Анна поглядывала на разошедшуюся Верку с некоторой тревогой: похоже, от внезапно открывшихся радужных перспектив ту начало разгонять по кочкам и местами заносить.

«Ну, тут главная надежда на Макара: спокойный-то он спокойный, а жену в разум, если что, приведет быстренько. Хотя пока что все Веркины взбрыки идут на пользу делу, а там… Там посмотрим».

Говоруха воротилась из Ратного невероятно довольная собой и только глаза закатывала, когда рассказывала, как все село к ней сбежалось, да как снохи зеленели от зависти и чуть не в ногах валялись, упрашивая зла не поминать да не забывать их – не чужие же. Впрочем, присказку про снох можно было спокойно пропускать мимо ушей: это у Верки была тема вечная и всем давно набившая оскомину. …Как за её телегой чуть не до самых ворот, когда она уезжала, бежали бабы и совали в руки проволоку, да она сама брать не стала – велела с Анной договариваться.

Разумеется, зная Верку и ее недюжинные способности приукрашивать события, Анна не слишком-то поверила всему, что та наговорила. Но баб, похоже, новые украшения и впрямь впечатлили, и по Ратному потянулся слух о небывалом умении мальчишки-златокузнеца.

Те жёны, у кого мужья по какой-то причине не ушли с сотней в поход, сунулись было к ним за разрешением использовать часть серебряной проволоки, которая – надо же! – оказалась вовсе не безделицей, но мужи, как им и положено, от бабьей блажи отмахнулись. Поэтому первым сокрушительное воздействие этого слуха на ратнинцев и серьёзность их намерений неожиданно для Анны подтвердил не кто-нибудь, а старшина плотников, Сучок. Вернувшись в очередной раз от Алены, он пришел к боярыне и с несвойственным ему смущением попросил:

– Того… Этого… Бабочку в завитушках, короче. Или на что хватит. Алена кланялась и просила ей, значит, заказать… Передала все, как сказали – один к пяти чтобы, – и протянул моточек серебряной проволоки, видимо, доставшийся его зазнобе на долю вдовы ратника.

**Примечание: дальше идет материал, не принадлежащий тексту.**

-- ==== Sys2Proof/Machine/Flags.lean ====
section
/-! DEFINITION. The status outputs (R31) and the streams read from the record of a run: TX (R55), the progress
events (R166), the error events (R190), and the part of the record that belongs to the present session. -/

namespace Sys2Proof.Machine

/-- `busy` (R31). -/
def busy (s : State) : Bool :=
  match s.st with
  | .sendBlock | .awaitAck | .retry | .sendEot | .awaitEotAck => true
  | .awaitStart | .done | .failed => false

/-- `done` (R31). -/
def doneOut (s : State) : Bool :=
  match s.st with
  | .done | .failed => true
  | .awaitStart | .sendBlock | .awaitAck | .retry | .sendEot | .awaitEotAck => false

/-- `result` (R31), meaningful only while `done` is 1. -/
def resultOut (s : State) : Bool := s.st == .done

/-- A wait window is open (R150). -/
def windowOpen (s : State) : Bool :=
  match s.st with
  | .awaitAck | .awaitEotAck => true
  | .awaitStart | .sendBlock | .retry | .done | .failed | .sendEot => false

/-- `ERR > Cfg.MAX_RETRY`, the strict comparison of RETRY (R134; conflict C3). -/
def retriesExhausted (s : State) : Bool := decide (s.err > s.cfg.maxRetry)

/-- The bytes one entry of the record put on TX (R56). -/
def PortOp.txBytes (op : PortOp) : List Byte :=
  match op with
  | .txOk X => X
  | .txFail X reached => X.take reached
  | .reset | .start _ | .memRead _ _ | .memWrite _ _ | .txFlush | .rxRead _ | .progress _ _ _ | .raised _ => []

/-- The progress event of an entry, if it is one. -/
def PortOp.progressTriple (op : PortOp) : Option (Nat × Nat × Nat) :=
  match op with
  | .progress t s e => some (t, s, e)
  | .reset | .start _ | .memRead _ _ | .memWrite _ _ | .txOk _ | .txFail _ _ | .txFlush | .rxRead _ | .raised _ => none

/-- The error event of an entry, if it is one. -/
def PortOp.errorEvent (op : PortOp) : Option ErrorEvent :=
  match op with
  | .raised e => some e
  | .reset | .start _ | .memRead _ _ | .memWrite _ _ | .txOk _ | .txFail _ _ | .txFlush | .rxRead _
  | .progress _ _ _ => none

/-- TX: "the sequence of all bytes the block has written, in the order written" (R55). -/
def txStream (s : State) : List Byte := s.trace.flatMap PortOp.txBytes

/-- The progress events, in order (R166). -/
def progressStream (s : State) : List (Nat × Nat × Nat) := s.trace.filterMap PortOp.progressTriple

/-- The error events, in order (R190). -/
def eventStream (s : State) : List ErrorEvent := s.trace.filterMap PortOp.errorEvent

/-- The entries after the last RESET: the record of the present session (R12: "Session"). -/
def sessionOps (ops : List PortOp) : List PortOp :=
  ops.foldl (fun acc op => if op = .reset then [] else acc ++ [op]) []

/-- Is the entry a data frame written whole to TX? -/
def PortOp.isFrameSent (op : PortOp) : Bool :=
  match op with
  | .txOk X => X.length == FRAME_LEN
  | .reset | .start _ | .memRead _ _ | .memWrite _ _ | .txFail _ _ | .txFlush | .rxRead _ | .progress _ _ _
  | .raised _ => false

/-- Is the entry an `EOT` written to TX? -/
def PortOp.isEotSent (op : PortOp) : Bool := op == .txOk [EOT]

/-- Is the entry a progress event? -/
def PortOp.isProgress (op : PortOp) : Bool := op.progressTriple.isSome

/-- Data frames the present session has written to TX, first sends and re-sends alike (R27). -/
def framesSent (s : State) : Nat := (sessionOps s.trace).countP PortOp.isFrameSent

/-- `EOT` bytes the present session has written to TX (R209). -/
def eotsSent (s : State) : Nat := (sessionOps s.trace).countP PortOp.isEotSent

/-- Progress events of the present session (R167). -/
def progressCount (s : State) : Nat := (sessionOps s.trace).countP PortOp.isProgress

end Sys2Proof.Machine
end

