-- ==== Sys2Proof/Certificates/Slice0/Obligations.lean ====
section
/-! DEFINITION. The statements for the provers, from the numbered rules of the spec. -/

open Sys2Proof Sys2Proof.Machine Sys2Proof.Safety

/-! ### Encoding -/

/-- R21: the eight encodings of `ST`, each legal. -/
def Obligations.StateCodesAreTheTableOfR21 : Prop :=
  St.awaitStart.code = 0#3 ∧ St.sendBlock.code = 1#3 ∧ St.awaitAck.code = 2#3 ∧ St.retry.code = 3#3 ∧
    St.done.code = 4#3 ∧ St.failed.code = 5#3 ∧ St.sendEot.code = 6#3 ∧ St.awaitEotAck.code = 7#3 ∧
    (∀ st : St, St.ofCode st.code = st) ∧ ∀ c : BitVec 3, (St.ofCode c).code = c

/-- R85, R86: the decode of a response byte is total and by value alone. -/
def Obligations.ResponseBytesDecodeByValue : Prop :=
  decodeResponse 0x06#8 = .ack ∧ decodeResponse 0x15#8 = .nak ∧
    ∀ b : Byte, b ≠ 0x06#8 → b ≠ 0x15#8 → decodeResponse b = .noise b

/-- R90: the fields of the dispatch word, in a waiting state from the answer of `RxRead`, elsewhere zeros. -/
def Obligations.DispatchWordIsStRxvRxb : Prop :=
  ∀ s : State,
    (dispatchWord s).extractLsb' 9 3 = s.st.code ∧
    (windowOpen s = true → ∀ b, rxAnswer s = .byte b →
      (dispatchWord s).getLsbD 8 = true ∧ (dispatchWord s).extractLsb' 0 8 = b) ∧
    (windowOpen s = true → rxAnswer s = .timeout →
      (dispatchWord s).getLsbD 8 = false ∧ (dispatchWord s).extractLsb' 0 8 = 0#8) ∧
    (windowOpen s = false → (dispatchWord s).getLsbD 8 = false ∧ (dispatchWord s).extractLsb' 0 8 = 0#8)

/-- R91: the decoder by fields selects, on every one of the 4096 words, the first row of the table whose
`D and mask = match` holds. -/
def Obligations.DecoderAgreesWithTheDispatchTable : Prop :=
  ∀ (k : Cond) (d : BitVec 12), tableDispatch k d = some (decodeDispatch k d)

/-- Words written out from the tables of R81, R82, R85, R91 and R92 decode to the rows they stand for. -/
def Obligations.WrittenOutWordsDecode : Prop :=
  decodeTableWord 8 0b10 = some .reset ∧ decodeTableWord 8 0b11 = some .reset ∧
    decodeTableWord 8 0b01 = some .start ∧ decodeTableWord 8 0b00 = some .nocmd ∧
    decodeTableWord 16 0x506 = some .awaitAckAck ∧ decodeTableWord 16 0x515 = some .awaitAckNak ∧
    decodeTableWord 16 0x400 = some .awaitAckTimeout ∧ decodeTableWord 16 0x543 = some (.awaitAckNoise 0x43#8) ∧
    decodeTableWord 16 0xE00 = some .awaitEotAckTimeout ∧ decodeTableWord 16 0xF18 = some (.awaitEotAckNoise 0x18#8) ∧
    decodeTableWord 16 0x600 = some .retryResend ∧ decodeTableWord 16 0xC00 = some .sendEot ∧
    decodeTableWord 16 0x1000 = none ∧ decodeTableWord 8 0x04 = some .eot ∧ decodeTableWord 8 0x06 = some .ack ∧
    decodeTableWord 8 0x43 = some (.noise 0x43#8)

/-- Decode and encode agree, for every well-formed instruction that has an encoding (every row but the pure
functions, which "no bits select", R94), with every operand; whatever bytes follow are left (R83 for TX). -/
def Obligations.DecodeOfEncodeIsTheInstruction : Prop :=
  ∀ (i : Instr) (rest : List Byte), i.wellFormed = true → i.format ≠ .func →
    decode i.cond i.format (encode i ++ rest) = .ok (i, rest)

/-! ### Selection and the step -/

/-- R92, R91: a step executes the instruction the command port selects, RESET before START before the step `D`
selects. That a command takes a step of its own, and that its sample is then spent, is the model's choice (log 1). -/
def Obligations.StepRunsTheSelectedInstruction : Prop :=
  ∀ s : State,
    ((command s).word.getLsbD 1 = true → step s = exec .reset s) ∧
    ((command s).word = 0b01#2 → s.st = .awaitStart → step s = exec .start s) ∧
    ((command s).word = 0b01#2 → s.st ≠ .awaitStart → step s = exec .startRefused s) ∧
    ((command s).word = 0b00#2 → step s = exec .nocmd s ∧
      exec .nocmd s = exec (decodeDispatch (condOf s) (dispatchWord s)).toInstr (popCommand s))

/-- The model's fetch (log 5, log 11): a table word that decodes, placed as the next instruction, is what the next step
executes. -/
def Obligations.PlacedWordIsExecutedByTheNextStep : Prop :=
  ∀ (s : State) (nbits w : Nat) (i : Instr), decodeTableWord nbits w = some i →
    step (s.withFetchWord nbits w) = exec i (s.withFetchWord nbits w)

/-- The selection never picks an instruction the state does not select (R91: "no value is illegal"; R200). -/
def Obligations.StepSelectsOnlyStepsTheStateTakes : Prop :=
  ∀ s : State, step s ≠ .refused .stepNotSelected

/-! ### Commands -/

/-- R34: what reset leaves, and the status outputs; `LEN` holds no value in that `lenHeld` is false. -/
def Obligations.ResetStateHoldsTheValuesOfR34 : Prop :=
  State.reset.st = .awaitStart ∧ State.reset.seq = 1#8 ∧ State.reset.err = 0 ∧ State.reset.eerr = 0 ∧
    State.reset.succ = 0 ∧ State.reset.errtot = 0 ∧ State.reset.total = 0 ∧ State.reset.off = 0 ∧
    State.reset.lenHeld = false ∧ (∀ a, memGet State.reset.fb a = none) ∧ State.reset.timer = none ∧
    busy State.reset = false ∧ doneOut State.reset = false ∧ resultOut State.reset = false

/-- R220: RESET, accepted in every state with `C = 1x`; `LEN` holds no value in that `lenHeld` is false. -/
def Obligations.ResetCommandRecreatesTheSession : Prop :=
  ∀ s : State, (command s).word.getLsbD 1 = true →
    ∃ t, exec .reset s = .next t ∧
      t.st = .awaitStart ∧ t.seq = 1#8 ∧ t.err = 0 ∧ t.eerr = 0 ∧ t.succ = 0 ∧ t.errtot = 0 ∧ t.total = 0 ∧
      t.off = 0 ∧ t.lenHeld = false ∧ (∀ a, memGet t.fb a = none) ∧ t.timer = none ∧
      busy t = false ∧ doneOut t = false ∧ resultOut t = false ∧
      PortsQuiet s t ∧ eventStream t = eventStream s ∧ HostInputsUnchanged s t

/-- R130: START accepted. -/
def Obligations.StartLatchesTheLength : Prop :=
  ∀ s : State, (command s).word = 0b01#2 → s.st = .awaitStart →
    ∃ t, exec .start s = .next t ∧
      t.len = (command s).len ∧ t.lenHeld = true ∧ t.st = (if (command s).len = 0 then .sendEot else .sendBlock) ∧
      OnlyWrites [.ST, .LEN] s t ∧ busy t = true ∧ t.timer = none ∧
      PortsQuiet s t ∧ eventStream t = eventStream s ∧ HostInputsUnchanged s t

А еще через пару дней заявилась Тонька Лепеха. Уж как она со свекровью договорилась – бог весть. Может быть, та и вправду сама обеспокоилась судьбой внучки. На этот раз Антонина была тиха и скромна, аки голубица. Впрочем, сильное влияние на нее оказала встреча с родной дочерью. Подъехав к берегу, баба окликнула стоящих на том берегу в карауле девок, сразу приметив среди них возвышающуюся надо всеми голову Млавы. А та в ответ, вместо того, чтобы кинуться отвязывать паром, рявкнула на всю реку:

– Без приказа дежурного наставника не положено, маманя! Жди, ща вестового пошлю!

Когда, наконец, Антонина перебралась через реку к воротам крепости, рассмотрела свое чадушко поближе и кинулась к ней, то получила потрясение не менее сильное. Млава, похудевшая почти вполовину – только коса и глаза остались! – в воинском шлеме и с самострелом наперевес похожая на поляницу, категорически воспротивилась объятиям расчувствовавшейся родительницы и пояснила извиняющимся тоном:

– На карауле я, маманя. Не положено… Вот сменюсь, тогда можно.

Анне, принявшей ее в своем «кабинете», Антонина начала кланяться еще от порога, прося не гневаться за то, что нарушила ее приказ. Но ведь дело-то отлагательств не потерпит, и так боялась опоздать, а Луки нет, и когда явятся – неведомо. И вообще, она не сама, её свекровь послала. Если что, так она сразу и уедет.